-- Dataset entries --

-- ==== Sys2Proof/Certificates/Slice0/Obligations.lean ====
section
/-! DEFINITION. The statements about the model, each with the rule of spec/ it formalises. The forms they
compare the machine with are those of `Sys2Proof.Spec` (Sys2Proof/Safety.lean), written apart from it.
An equation `exec i s = .next t` gives the whole next state, so it is also the statement's frame: what
`t` does not name is as in `s`. -/

open Sys2Proof Sys2Proof.Machine

/-! ### CRC -/

/-- 40_crc.md R142: CRC16 completes in every state with the value of the high-byte-fold form. -/
def Obligations.Crc16IsHighByteFold : Prop :=
  ∀ (xs : List Byte) (seed poly : Word16) (s : State),
    exec (.crc16 xs seed poly) s =
      .next { s with results := s.results ++ [.crc16 (Spec.crcFold xs seed poly)] }

/-- 40_crc.md R148: the CRC of a concatenation is the CRC of its second part from the CRC of its
first. -/
def Obligations.Crc16Streams : Prop :=
  ∀ (xs ys : List Byte) (seed poly : Word16) (s : State),
    ∃ c, exec (.crc16 xs seed poly) s = .next { s with results := s.results ++ [.crc16 c] } ∧
      exec (.crc16 (xs ++ ys) seed poly) s = exec (.crc16 ys c poly) s

/-- 40_crc.md, the single-bit property: for a polynomial that is not zero, one flipped bit changes the
CRC, and CRC_CHECK against the old CRC rejects the list. -/
def Obligations.SingleBitErrorsDetected : Prop :=
  ∀ (xs : List Byte) (i : Nat) (seed poly : Word16) (s : State),
    poly ≠ 0 → i < 8 * xs.length →
    ∃ c d, c ≠ d ∧
      exec (.crc16 xs seed poly) s = .next { s with results := s.results ++ [.crc16 c] } ∧
      exec (.crc16 (Spec.flipBit xs i) seed poly) s =
        .next { s with results := s.results ++ [.crc16 d] } ∧
      exec (.crcCheck (Spec.flipBit xs i) (c.extractLsb' 0 8) (c.extractLsb' 8 8) seed poly) s =
        .next { s with results := s.results ++ [.crcCheck false] }

/-- 40_crc.md R146: CRC_CHECK completes in every state and accepts exactly the CRC's own two bytes. -/
def Obligations.CrcCheckRecomputes : Prop :=
  ∀ (xs : List Byte) (lo hi : Byte) (seed poly : Word16) (s : State),
    Spec.Selected (.crcCheck xs lo hi seed poly) 0x02 ∧
    exec (.crcCheck xs lo hi seed poly) s =
      .next { s with
        results := s.results ++ [.crcCheck (decide ((hi ++ lo : Word16) = Spec.crcFold xs seed poly))] }

/-! ### Modular exponentiation and the cipher -/

/-- 41_key_negotiation.md R160, R162: MODEXP completes in every state, with
FAIL for a zero base or modulus and the exact power otherwise. -/
def Obligations.ModexpExact : Prop :=
  ∀ (b e m : Word64) (s : State),
    Spec.Selected (.modexp b e m) 0x03 ∧
    exec (.modexp b e m) s =
      .next { s with
        results := s.results ++ [.modexp
          (if b = 0 ∨ m = 0 then none
           else some (BitVec.ofNat 64 (b.toNat ^ e.toNat % m.toNat)))] }

/-- 42_symmetric_codec.md section 1: AES_BLOCK completes in every state in both directions, and each
direction undoes the other. -/
def Obligations.AesBlockInverts : Prop :=
  ∀ (k x : Block) (s t : State) (dir : Direction),
    ∃ y, exec (.aesBlock k x dir) s = .next { s with results := s.results ++ [.aesBlock y] } ∧
      exec (.aesBlock k y (match dir with | .enc => .dec | .dec => .enc)) t =
        .next { t with results := t.results ++ [.aesBlock x] }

-- About this task --
The range runs from the line above containing "compare the machine" to the line containing "high-byte-fold form. -/", inclusive. Restate those lines word for word and no others.

-- Completed task --
compare the machine with are those of `Sys2Proof.Spec` (Sys2Proof/Safety.lean), written apart from it.
An equation `exec i s = .next t` gives the whole next state, so it is also the statement's frame: what
`t` does not name is as in `s`. -/

open Sys2Proof Sys2Proof.Machine

/-! ### CRC -/

/-- 40_crc.md R142: CRC16 completes in every state with the value of the high-byte-fold form. -/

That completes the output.